/-! ### The register window -/

/-- R81, R224: writes and reads while a command is in flight. Words of a register at or above `NW` are left out
here (log 12). -/
def Obligations.AccessesWhileBusy : Prop :=
  ∀ (s : State) (off : Nat) (v : Word) (rest : List Event), s.busy = true → off < 0x1000 → off % 4 = 0 →
    (s.pending = writeEvent off v :: rest →
      (off = 0x018 ∨ (0x400 ≤ off ∧ off < 0xC00 ∧ off % 0x80 / 4 < s.width / 32) →
        step s = .next { s with ovr := true, pending := rest, reply := .ack }) ∧
      (off = 0x00C → v.getLsbD 1 = false →
        step s = .next { s with ie := v.getLsbD 0, pending := rest, reply := .ack }) ∧
      (off = 0x00C → v.getLsbD 1 = true → ∃ t, step s = .next t ∧ t.busy = false ∧ t.done = false) ∧
      (off = 0x010 → s.done = false →
        step s = .next { s with ovr := s.ovr && !v.getLsbD 3, pending := rest, reply := .ack }) ∧
      (off ≠ 0x018 → off ≠ 0x00C → off ≠ 0x010 → ¬ (0x400 ≤ off ∧ off < 0xC00) →
        step s = .next { s with pending := rest, reply := .ack })) ∧
    (s.pending = readEvent off :: rest →
      step s = .next { s with pending := rest, reply := .data (s.busRead off) })

/-- R77, R223: an illegal access gets the error response and changes no EAU state. -/
def Obligations.BusFaultChangesNothing : Prop :=
  ∀ (s : State) (a : Access) (rest : List Event), a.off < 0x1000 → (a.size ≠ .word ∨ a.off % 4 ≠ 0) →
    s.pending = .access a :: rest → step s = .next { s with pending := rest, reply := .busFault a.off }

/-- R78: reads change nothing and repeat; every write but CMD and SRST repeats. -/
def Obligations.AccessesAreIdempotent : Prop :=
  (∀ (s : State) (off : Nat) (rest : List Event), off < 0x1000 → off % 4 = 0 → s.pending = readEvent off :: rest →
    step s = .next { s with pending := rest, reply := .data (s.busRead off) } ∧
    ({ s with pending := rest, reply := .data (s.busRead off) } : State).busRead off = s.busRead off) ∧
  (∀ (s : State) (off : Nat) (v : Word), off < 0x1000 → off % 4 = 0 → off ≠ 0x018 →
    ¬ (off = 0x00C ∧ v.getLsbD 1 = true) → (s.busWrite off v).busWrite off v = s.busWrite off v)

/-- R80, R72: reserved and read-only offsets and bits. -/
def Obligations.ReservedAndReadOnly : Prop :=
  (∀ (s : State) (off : Nat), off % 4 = 0 → (0x020 ≤ off ∧ off < 0x400) ∨ (0xD80 ≤ off ∧ off < 0x1000) →
    s.busRead off = 0#32) ∧
  (∀ (s : State) (off : Nat) (v : Word) (rest : List Event), off % 4 = 0 →
    (off = 0x000 ∨ off = 0x004 ∨ off = 0x008 ∨ off = 0x014 ∨ (0x01C ≤ off ∧ off < 0x400) ∨
      (0xC00 ≤ off ∧ off < 0x1000)) →
    s.pending = writeEvent off v :: rest → step s = .next { s with pending := rest, reply := .ack }) ∧
  (∀ s : State, wordField (s.busRead 0x00C) 1 31 = 0 ∧ wordField (s.busRead 0x010) 4 4 = 0 ∧
    wordField (s.busRead 0x010) 12 4 = 0 ∧ wordField (s.busRead 0x010) 20 12 = 0 ∧
    wordField (s.busRead 0x014) 4 28 = 0 ∧ wordField (s.busRead 0x008) 24 8 = 0) ∧
  (∀ (s : State) (v : Word), s.busWrite 0x00C v = s.busWrite 0x00C (v &&& 0x3#32) ∧
    s.busWrite 0x010 v = s.busWrite 0x010 (v &&& 0xA#32))

/-- R73: the words of the operand registers. -/
def Obligations.OperandRegisterWords : Prop :=
  ∀ (s : State) (i : Reg) (j : Nat), j < 32 →
    (j < s.width / 32 → ∀ k, k < 32 →
      (s.busRead (0x400 + 0x80 * i.val + 4 * j)).getLsbD k = (s.x i).testBit (32 * j + k)) ∧
    (s.width / 32 ≤ j → s.busRead (0x400 + 0x80 * i.val + 4 * j) = 0#32) ∧
    (∀ (v : Word) (rest : List Event), s.busy = false →
      s.pending = writeEvent (0x400 + 0x80 * i.val + 4 * j) v :: rest →
      (j < s.width / 32 → ∃ t, step s = .next t ∧
        t = { s with regs := t.regs, pending := rest, reply := .ack } ∧
        (∀ r, r ≠ i → t.x r = s.x r) ∧
        ∀ k, (t.x i).testBit k =
          if 32 * j ≤ k ∧ k < 32 * j + 32 then v.getLsbD (k - 32 * j) else (s.x i).testBit k) ∧
      (s.width / 32 ≤ j → step s = .next { s with pending := rest, reply := .ack }))

/-- R74: the windows onto the slots and `A`. -/
def Obligations.ReadOnlyValueWindows : Prop :=
  ∀ (s : State) (j : Nat), j < 32 →
    (j < s.width / 32 → ∀ k, k < 32 →
      (s.busRead (0xC00 + 4 * j)).getLsbD k = s.slotP.mod.testBit (32 * j + k) ∧
      (s.busRead (0xC80 + 4 * j)).getLsbD k = s.slotN.mod.testBit (32 * j + k) ∧
      (s.busRead (0xD00 + 4 * j)).getLsbD k = s.a.testBit (32 * j + k)) ∧
    (s.width / 32 ≤ j → s.busRead (0xC00 + 4 * j) = 0#32 ∧ s.busRead (0xC80 + 4 * j) = 0#32 ∧
      s.busRead (0xD00 + 4 * j) = 0#32) ∧
    (∀ (base : Nat) (v : Word) (rest : List Event), base = 0xC00 ∨ base = 0xC80 ∨ base = 0xD00 →
      s.pending = writeEvent (base + 4 * j) v :: rest → step s = .next { s with pending := rest, reply := .ack })

/-- R40: the layout of STATUS, its W1C bits, its reset value, and the codes never produced. -/
def Obligations.StatusLayout : Prop :=
  (∀ s : State, let w := s.busRead 0x010
    w.getLsbD 0 = s.busy ∧ w.getLsbD 1 = s.done ∧ w.getLsbD 2 = s.err ∧ w.getLsbD 3 = s.ovr ∧
    wordField w 4 4 = 0 ∧ wordField w 8 4 = s.errcode.toNat ∧ wordField w 12 4 = 0 ∧
    w.getLsbD 16 = s.slotP.v ∧ w.getLsbD 17 = s.slotN.v ∧ w.getLsbD 18 = (s.slotP.v && s.slotP.odd) ∧
    w.getLsbD 19 = (s.slotN.v && s.slotN.odd) ∧ wordField w 20 12 = 0) ∧
  (∀ (s : State) (v : Word) (rest : List Event), s.pending = writeEvent 0x010 v :: rest →
    step s = .next { s with done := s.done && !v.getLsbD 1, ovr := s.ovr && !v.getLsbD 3,
                            pending := rest, reply := .ack }) ∧
  State.reset.busRead 0x010 = 0#32 ∧
  (∀ s t : State, step s = .next t → s.errcode.toNat ≤ 5 → t.errcode.toNat ≤ 5)

/-- R38: CTRL reads IE, and a write acts whether or not the engine is busy. -/
def Obligations.ControlRegister : Prop :=
  (∀ s : State, (s.busRead 0x00C).getLsbD 0 = s.ie ∧ wordField (s.busRead 0x00C) 1 31 = 0) ∧
  (∀ (s : State) (v : Word) (rest : List Event), s.pending = writeEvent 0x00C v :: rest →
    (v.getLsbD 1 = false → step s = .next { s with ie := v.getLsbD 0, pending := rest, reply := .ack }) ∧
    (v.getLsbD 1 = true → ∃ t, step s = .next t ∧ ResetValues t ∧ t.regs = s.regs)) ∧
  (∀ s : State, s.irq = (s.ie && s.done)) ∧ State.reset.busRead 0x00C = 0#32

/-- R41: the layout of FLAGS, and the flags every successful command leaves; NOP and a failed command leave them. -/
def Obligations.FlagsRegister : Prop :=
  (∀ s : State, let w := s.busRead 0x014
    w.getLsbD 0 = s.flags.z ∧ w.getLsbD 1 = s.flags.inf ∧ w.getLsbD 2 = s.flags.noinv ∧ w.getLsbD 3 = s.flags.lt ∧
    wordField w 4 28 = 0) ∧
  State.reset.busRead 0x014 = 0#32 ∧
  (∀ (i : Instr) (s t : State), exec i s = .next t →
    (t.err = true → t.flags = s.flags) ∧ (t.err = false → FlagRule i s t t.flags))

/-- R44. -/
def Obligations.KbitsRegister : Prop :=
  (∀ s : State, s.slotP.k < 2 ^ 16 → s.slotN.k < 2 ^ 16 →
    wordField (s.busRead 0x01C) 0 16 = (if s.slotP.v = true then s.slotP.k else 0) ∧
    wordField (s.busRead 0x01C) 16 16 = (if s.slotN.v = true then s.slotN.k else 0)) ∧
  (∀ (s : State) (v : Word) (rest : List Event), s.pending = writeEvent 0x01C v :: rest →
    step s = .next { s with pending := rest, reply := .ack }) ∧
  State.reset.busRead 0x01C = 0#32

/-- R45, R46, R47: the identification registers are constants of every state of every build. -/
def Obligations.IdentificationRegisters : Prop :=
  (∀ s : State, s.busRead 0x000 = 0x52424541#32 ∧ s.busRead 0x004 = 0x00010000#32) ∧
  (∀ s : State, Config.legalWidth s.width = true →
    wordField (s.busRead 0x008) 0 16 = s.width ∧ wordField (s.busRead 0x008) 16 8 = 16 ∧
    wordField (s.busRead 0x008) 24 8 = 0) ∧
  State.reset.busRead 0x008 = 0x00100240#32 ∧
  (∀ s t : State, step s = .next t → t.busRead 0x008 = s.busRead 0x008) ∧
  (∀ (s : State) (off : Nat) (v : Word) (rest : List Event), off = 0x000 ∨ off = 0x004 ∨ off = 0x008 →
    s.pending = writeEvent off v :: rest → step s = .next { s with pending := rest, reply := .ack })

/-- R49, R231: the interrupt line: what raises it and what clears it. -/
def Obligations.InterruptLine : Prop :=
  (∀ s : State, s.irq = true ↔ s.ie = true ∧ s.done = true) ∧ State.reset.irq = false ∧
  (∀ (s t : State) (c : Word) (n : Nat) (rest : List Event), s.engine = .busy c n →
    s.pending = .engineDone :: rest → step s = .next t → t.irq = s.ie) ∧
  (∀ (s t : State) (v : Word) (rest : List Event), s.pending = writeEvent 0x010 v :: rest → v.getLsbD 1 = true →
    step s = .next t → t.irq = false) ∧
  (∀ (s t : State) (v : Word) (rest : List Event), s.busy = false → s.pending = writeEvent 0x018 v :: rest →
    step s = .next t → t.irq = false) ∧
  (∀ (s t : State) (v : Word) (rest : List Event), s.pending = writeEvent 0x00C v :: rest → v.getLsbD 1 = false →
    step s = .next t → t.irq = (v.getLsbD 0 && s.done)) ∧
  (∀ (s t : State) (e : Event) (rest : List Event), s.pending = e :: rest → IsReset e → step s = .next t → t.irq = false)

WHAT IS EXPECTED:
With "errcode" as the word to match, copy each line of the records that has it.

SOLUTION TO THE EXERCISE:
    wordField w 4 4 = 0 ∧ wordField w 8 4 = s.errcode.toNat ∧ wordField w 12 4 = 0 ∧
  (∀ s t : State, step s = .next t → s.errcode.toNat ≤ 5 → t.errcode.toNat ≤ 5)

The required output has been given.